Since no one has asked me why, being a minister, I didn't write about issues like morality and family values, I thought I'd ask myself, why don't you? My answer surprised me: I do write about them, and fairly often. Just not in the way people might think. For one thing, I don't like to moralize.
When I graduated from seminary I suffered from a vision problem: I tended to see things in blacks and whites. The truth is, I had a head full of mush, as Professor Kingsfield from The Paper Chase was fond of saying, and had no more idea how to relate to the real life concerns of people than my dog has about driving a car. Seeing him sitting in the driver's seat when I come out of a store, I have to wonder what he's not telling me. Let's put it this way, I didn't know much.
As time has gone on, I've learned people are frequently harder on themselves and each other than I could ever be. Judgment and self-recrimination come at a price and you can measure it by the amount of ibuprofen and antacid they consume. It's like dragging a huge invisible bag around and stuffing it full of blame, guilt, fault-finding, and God-knows-what-all.

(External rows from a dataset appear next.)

-- ==== Sys2Proof/Machine/ByteTransport.lean ====
section
/-! DEFINITION. Byte transport: `WRITE_BYTE` and `READ_BYTE` (43_byte_transport.md). -/

namespace Sys2Proof.Machine

/-- Accept `WRITE_BYTE v` (43_byte_transport.md R140). -/
def acceptWriteByte (p : Params) (v : Byte) (s : State) : State := acceptTimed p .writeSlot (.writeByte v) s

/-- Accept `READ_BYTE` (43_byte_transport.md R143). -/
def acceptReadByte (p : Params) (s : State) : State := acceptTimed p .readSlot .readByte s

/-- `WRITE_BYTE v`. -/
def execWriteByte (v : Byte) (s : State) : Host.Outcome State Fault Refusal :=
  .next (acceptWriteByte Config.params v s)

/-- `READ_BYTE`. -/
def execReadByte (s : State) : Host.Outcome State Fault Refusal := .next (acceptReadByte Config.params s)

end Sys2Proof.Machine
end

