/-- 40_execution_model.md R107, R109, R111 for `READ_BYTE` with `READY = 1`: the acceptance edge, whole. -/
def Obligations.ReadByteStarts : Prop :=
  ∀ s : State, s.ready = true → ∃ t, exec .readByte s = .next t ∧
    { t with pads := s.pads } = { s with
      err := 0, op := 4, sh := 0, bitidx := 0, phase := 0, busy := true,
      cnt := 6 * Config.params.ticksPerUs,
      trace := s.trace ++ [⟨s.now, .dir s.lineId .output⟩, ⟨s.now, .level s.lineId .low⟩, ⟨s.now, .wait 6⟩] } ∧
    t.pad s.lineId = { s.pad s.lineId with dir := .output, out := .low } ∧
    ∀ a, a ≠ s.lineId → t.pad a = s.pad a

/-- 40_execution_model.md R107, R109, R111 for `OW_RESET` with `READY = 1`: the acceptance edge, whole. -/
def Obligations.OwResetStarts : Prop :=
  ∀ s : State, s.ready = true → ∃ t, exec .owReset s = .next t ∧
    { t with pads := s.pads } = { s with
      err := 0, op := 5, sh := 0, bitidx := 0, phase := 0, busy := true,
      cnt := 480 * Config.params.ticksPerUs,
      trace := s.trace ++ [⟨s.now, .dir s.lineId .output⟩, ⟨s.now, .level s.lineId .low⟩, ⟨s.now, .wait 480⟩] } ∧
    t.pad s.lineId = { s.pad s.lineId with dir := .output, out := .low } ∧
    ∀ a, a ≠ s.lineId → t.pad a = s.pad a

/-- 60_exceptions.md R172: the hooks set `ERR = UNIMPLEMENTED` and change nothing else, in every state. -/
def Obligations.HooksReportUnimplemented : Prop :=
  ∀ s : State, exec .ppEnable s = .next { s with err := 3 } ∧ exec .ppDisable s = .next { s with err := 3 }

/-- 60_exceptions.md R173: a legal timed command with `READY = 0` sets `ERR = NOT_READY` and changes nothing else,
neither as `exec` takes it nor over the whole acceptance edge. -/
def Obligations.NotReadyEndsTimedCommands : Prop :=
  ∀ (i : Instr) (s : State), i.timed = true → s.ready = false →
    exec i s = .next { s with err := 4 } ∧
    ∀ (p : Params) (x : Pins), accepts x s = true → decode x.cmd = .command i →
      tickEdge p x s = .next { s with err := 4, now := s.now + 1 }

/-- What accepting any of the eight commands leaves alone (10_state.md R21, R23, R27, R38; 20_memory.md R51):
`RESULT`, the time and the host always; `SAMP` always; `CFGERR`, `LINE_ID` and `READY` but for `INIT`; every pad but
the one of `padTarget`; and the trace only grows. -/
def Obligations.AcceptanceFrame : Prop :=
  ∀ (i : Instr) (s t : State), exec i s = .next t →
    t.result = s.result ∧ t.samp = s.samp ∧ t.now = s.now ∧ t.host = s.host ∧
    ((∀ id, i ≠ .init id) → t.cfgerr = s.cfgerr ∧ t.lineId = s.lineId ∧ t.ready = s.ready) ∧
    (i.timed = false → t.busy = s.busy ∧ t.op = s.op ∧ t.phase = s.phase ∧ t.cnt = s.cnt ∧ t.bitidx = s.bitidx ∧
      t.sh = s.sh) ∧
    (∀ a, padTarget i s ≠ some a → t.pad a = s.pad a) ∧
    ∃ new, t.trace = s.trace ++ new

/-- 60_exceptions.md R170: `CONFIG_ERROR` comes from a rejected `INIT` and from nothing else, and the host reads the
platform's error value unchanged. -/
def Obligations.ConfigErrorPropagated : Prop :=
  (∀ (p : Params) (id : LineId) (e : ConfigError) (s : State), p.platform id = .err e →
    (accept p (.init id) s).err = 1 ∧ (accept p (.init id) s).cfgerr = e ∧ (accept p (.init id) s).ready = false ∧
    (accept p (.init id) s).trace = s.trace ++ [⟨s.now, .configure id (.err e)⟩] ∧
    cfgerrPort p (accept p (.init id) s) = e) ∧
  (∀ (p : Params) (i : Instr) (s : State), (∀ id, i ≠ .init id) → (accept p i s).err ≠ 1)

It weighs you down until sooner or later you're sick, depressed, angry, or lashing out and picking a fight with some poor schmuck on the highway.

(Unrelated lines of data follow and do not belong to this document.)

theorem Alike.perform {s t : State} (h : Alike s t) (p : Params) (o : SampleQuery → Level) (a : Action) :
    Alike (perform p a s) (perform { p with oracle := o } a t) := by
  cases a with
  | dirOut => simp only [Machine.perform, h.lineId]; exact h.lineDir _ _
  | dirIn => simp only [Machine.perform, h.lineId]; exact h.lineDir _ _
  | lvlLo => simp only [Machine.perform, h.lineId]; exact h.lineLevel _ _
  | lvlHi => simp only [Machine.perform, h.lineId]; exact h.lineLevel _ _
  | sample => simp only [Machine.perform, h.lineId]; exact h.sample _ _ _

theorem Alike.performAll {s t : State} (h : Alike s t) (p : Params) (o : SampleQuery → Level) (as : List Action) :
    Alike (performAll p as s) (performAll { p with oracle := o } as t) := by
  induction as generalizing s t with
  | nil => exact h
  | cons a as ih => exact ih (h.perform p o a)

/-- The phase table looks at `SH` in a write slot only. -/
theorem phaseTable_congr {k : SlotKind} (ph : BitVec 2) {b b' : Bool} (h : k = .writeSlot → b = b') :
    phaseTable k ph b = phaseTable k ph b' := by
  cases k with
  | writeSlot => rw [h rfl]
  | readSlot | resetSeq => rfl

theorem Alike.enter {s t : State} (h : Alike s t) (p : Params) (o : SampleQuery → Level) {k : SlotKind}
    (hk : kindOf s.op = some k) : Alike (enter p k s) (enter { p with oracle := o } k t) := by
  have hrow : phaseTable k s.phase (lowBit s.sh) = phaseTable k t.phase (lowBit t.sh) := by
    rw [h.phase]
    exact phaseTable_congr _ fun hw => congrArg lowBit (h.sh (hw ▸ hk))
  simp only [Machine.enter, hrow]
  exact (h.performAll p o _).beginWait p o _

theorem Alike.complete {s t : State} (h : Alike s t) : Alike (complete s) (complete t) :=
  { h with busy := rfl }

theorem Alike.setPhase {s t : State} (h : Alike s t) :
    Alike { s with phase := s.phase + 1 } { t with phase := t.phase + 1 } :=
  { h with phase := congrArg (· + 1) h.phase }

theorem Alike.shiftedOut {s t : State} (h : Alike s t) (hw : kindOf s.op = some .writeSlot) :
    (if s.op = 3#4 then shiftOut s.sh else s.sh) = if t.op = 3#4 then shiftOut t.sh else t.sh := by
  rw [h.op, h.sh hw]

theorem Alike.setSlot {s t : State} (h : Alike s t) :
    Alike { s with sh := if s.op = 3#4 then shiftOut s.sh else s.sh, bitidx := s.bitidx + 1, phase := 0 }
      { t with sh := if t.op = 3#4 then shiftOut t.sh else t.sh, bitidx := t.bitidx + 1, phase := 0 } :=
  { h with phase := rfl, bitidx := congrArg (· + 1) h.bitidx, sh := h.shiftedOut }

theorem Alike.nextSlot {s t : State} (h : Alike s t) (p : Params) (o : SampleQuery → Level) {k : SlotKind}
    (hk : kindOf s.op = some k) : Alike (nextSlot p k s) (nextSlot { p with oracle := o } k t) :=
  h.setSlot.enter p o hk

theorem Alike.endOfWait {s t : State} (h : Alike s t) (p : Params) (o : SampleQuery → Level) {k : SlotKind}
    (hk : kindOf s.op = some k) : Alike (endOfWait p k s) (endOfWait { p with oracle := o } k t) := by
  by_cases hph : s.phase < lastPhase k
  · rw [endOfWait_nextPhase p hph, endOfWait_nextPhase _ (h.phase ▸ hph)]
    exact h.setPhase.enter p o hk
  · by_cases hslot : (s.op = 3 ∨ s.op = 4) ∧ s.bitidx < 7
    · obtain ⟨hop, hbit⟩ := hslot
      rw [endOfWait_nextSlot p hph hop hbit, endOfWait_nextSlot _ (h.phase ▸ hph) (h.op ▸ hop) (h.bitidx ▸ hbit)]
      exact h.nextSlot p o hk
    · rw [endOfWait_complete p hph hslot, endOfWait_complete _ (h.phase ▸ hph) (h.op ▸ h.bitidx ▸ hslot)]
      exact h.complete

/-! ### The acceptance of a command and the edge -/

theorem Alike.lineConfigure {s t : State} (h : Alike s t) (p : Params) (o : SampleQuery → Level) (id : LineId) :
    Alike (lineConfigure p id s).2 (lineConfigure { p with oracle := o } id t).2 :=
  { h with
    pads := by rw [lineConfigure_pads, lineConfigure_pads, h.pads, h.trace_length]
    trace := h.trace_append _ }

theorem Alike.acceptInit {s t : State} (h : Alike s t) (p : Params) (o : SampleQuery → Level) (id : LineId) :
    Alike (accept p (.init id) s) (accept { p with oracle := o } (.init id) t) := by
  have hc := h.lineConfigure p o id
  cases ha : p.platform id with
  | ok =>
    rw [accept_init_ok ha, accept_init_ok (p := { p with oracle := o }) ha]
    exact { hc with lineId := rfl, ready := rfl, err := rfl }
  | err e =>
    rw [accept_init_rejected ha, accept_init_rejected (p := { p with oracle := o }) ha]
    exact { hc with lineId := congrArg p.freeLineId h.trace_length, ready := rfl, err := rfl, cfgerr := rfl }

theorem Alike.started {s t : State} (h : Alike s t) (i : Instr) : Alike (s.started i) (t.started i) :=
  { h with err := rfl, op := rfl, sh := fun _ => rfl, bitidx := rfl, phase := rfl, busy := rfl }

theorem Alike.startTimed {s t : State} (h : Alike s t) (p : Params) (o : SampleQuery → Level) {i : Instr}
    {k : SlotKind} (hk : kindOf i.opcode = some k) :
    Alike (startTimed p k i s) (startTimed { p with oracle := o } k i t) :=
  (h.started i).enter p o hk

theorem Alike.accept {s t : State} (h : Alike s t) (p : Params) (o : SampleQuery → Level) (i : Instr) :
    Alike (accept p i s) (accept { p with oracle := o } i t) := by
  cases hi : i.timed with
  | true =>
    cases hr : s.ready with
    | true =>
      obtain ⟨k, hk, e⟩ := accept_timed_ready p hi hr
      rw [e, accept_timed_ready_of_kind _ hk (h.ready ▸ hr)]
      exact h.startTimed p o hk
    | false =>
      rw [accept_timed_not_ready p hi hr, accept_timed_not_ready _ hi (h.ready ▸ hr)]
      exact h.raise _
  | false =>
    cases i with
    | init id => exact h.acceptInit p o id
    | ppEnable | ppDisable => exact h.raise _
    | writeBit _ | readBit | writeByte _ | readByte | owReset => cases hi

theorem Alike.hardReset {s t : State} (h : Alike s t) (p : Params) (o : SampleQuery → Level) :
    Alike (hardReset p s) (hardReset { p with oracle := o } t) :=
  ⟨rfl, rfl, rfl, rfl, congrArg p.freeCfgErr h.now, rfl, rfl, rfl, rfl, h.pads, h.now, h.host, h.trace, fun _ => rfl⟩

/-- Two outcomes that stop alike or go on to states alike. -/
inductive OutcomesAlike : Host.Outcome State Fault Refusal → Host.Outcome State Fault Refusal → Prop
  | next {s t : State} (h : Alike s t) : OutcomesAlike (.next s) (.next t)
  | fault (f : Fault) : OutcomesAlike (.fault f) (.fault f)
  | refused (r : Refusal) : OutcomesAlike (.refused r) (.refused r)

theorem OutcomesAlike.tick {a b : Host.Outcome State Fault Refusal} (h : OutcomesAlike a b) :
    OutcomesAlike (onNext State.tick a) (onNext State.tick b) := by
  cases h with
  | next h => exact .next h.tick
  | fault f => exact .fault f
  | refused r => exact .refused r

theorem Alike.sequencerEdge {s t : State} (h : Alike s t) (p : Params) (o : SampleQuery → Level) :
    OutcomesAlike (sequencerEdge p s) (sequencerEdge { p with oracle := o } t) := by
  unfold Machine.sequencerEdge
  by_cases hc : 1 < s.cnt
  · rw [if_pos hc, if_pos (h.cnt ▸ hc)]
    exact .next { h with cnt := congrArg (· - 1) h.cnt }
  · rw [if_neg hc, if_neg (h.cnt ▸ hc), ← h.op]
    cases hk : kindOf s.op with
    | some k => exact .next (h.endOfWait p o hk)
    | none => exact .fault _

theorem Alike.acceptWord {s t : State} (h : Alike s t) (p : Params) (o : SampleQuery → Level) (w : Word) :
    OutcomesAlike (acceptWord (fun i t => .next (Machine.accept p i t)) w s)
      (acceptWord (fun i t => .next (Machine.accept { p with oracle := o } i t)) w t) := by
  cases hd : decode w with
  | illegal why =>
    rw [acceptWord_of_illegal hd, acceptWord_of_illegal hd]
    exact .next (h.raise _)
  | command i =>
    rw [acceptWord_of_command hd, acceptWord_of_command hd]
    exact .next (h.accept p o i)

/-- An edge with the same pins. -/
theorem Alike.tickEdge {s t : State} (h : Alike s t) (p : Params) (o : SampleQuery → Level) (x : Pins) :
    OutcomesAlike (tickEdge p x s) (tickEdge { p with oracle := o } x t) := by
  refine OutcomesAlike.tick ?_
  unfold edgeCore
  rw [← h.busy]
  split
  · split
    · exact .refused _
    · exact .next (h.hardReset p o)
  · split
    · exact h.sequencerEdge p o
    · split
      · exact h.acceptWord p o x.cmd
      · exact .next h

/-- Settles O54: an edge keeps two states alike. -/
theorem samplesSteerNothing : Obligations.SamplesSteerNothing := by
  intro p o x s t h
  have halike := (sameButSamples_iff.mp h).tickEdge p o x
  generalize tickEdge p x s = a, tickEdge { p with oracle := o } x t = b at halike
  cases halike with
  | next h => exact ⟨fun s' e => by cases e; exact ⟨_, rfl, sameButSamples_iff.mpr h⟩, by simp, by simp⟩
  | fault f => exact ⟨by simp, fun f' e => by cases e; rfl, by simp⟩
  | refused r => exact ⟨by simp, by simp, fun r' e => by cases e; rfl⟩

end Sys2Proof.Machine
end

It really doesn't do anyone any good to moralize at times like these: most of us have already done enough of it for ourselves. We may not be fully aware we're dragging a bag behind us, but we know something's not working. We may not understand how it affects us, but we know we're sick at heart. We may not realize how badly we'd like to turn loose of the damn thing, but we know we have to do something.

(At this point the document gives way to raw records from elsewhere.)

/-- Every other register is unchanged. -/
theorem reg_setReg_other (v : Word) (h : q ≠ r) : (b.setReg r v).reg q = b.reg q := by
  have : (r : Nat) ≠ q := fun e => h (Fin.ext e.symm)
  simp [Block.reg, Block.setReg, this]

@[simp] theorem reg_setRegNat_same (v : Nat) : (b.setRegNat r v).reg r = BitVec.ofNat 32 v :=
  reg_setReg_same b r _

theorem reg_setRegNat_other (v : Nat) (h : q ≠ r) : (b.setRegNat r v).reg q = b.reg q :=
  reg_setReg_other b r q _ h

/-- The width a MODEW writes. -/
theorem width_set (k j : Mode) (w : BitVec 4) :
    ({ b with modew := b.modew.set k w }.width j) = if j = k then w.toNat else b.width j := by
  by_cases h : j = k
  · simp [Block.width, h]
  · have : (k : Nat) ≠ j := fun e => h (Fin.ext e.symm)
    simp [Block.width, this, h]

end Registers

end Sys2Proof.Machine
end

There may be some who feel it's their duty to shout at a person who's drowning, "You should have learned to swim!" but my inclination is throw them a life preserver and if they can't grab it, dive in and help. It's not that I'm morally pure or anything of the sort. It's just that I know what it's like to be in over your head because, like most people, I've been there. Moralizing when I was a young "preacher boy," as we were called, was easier before I'd learned what it means to hurt.
So, family values? Sure. I've written about my father, a young boy and his mother, the delights of sunrise on my hayfield (photo), the warmth of new love, and the comfort found in the company of close friends. Those are what make for redemption, healing, and renewal. Since we're already good at filling the bag, I'd rather spend my time trying to figure out ways of making it bearable or better yet, letting it go.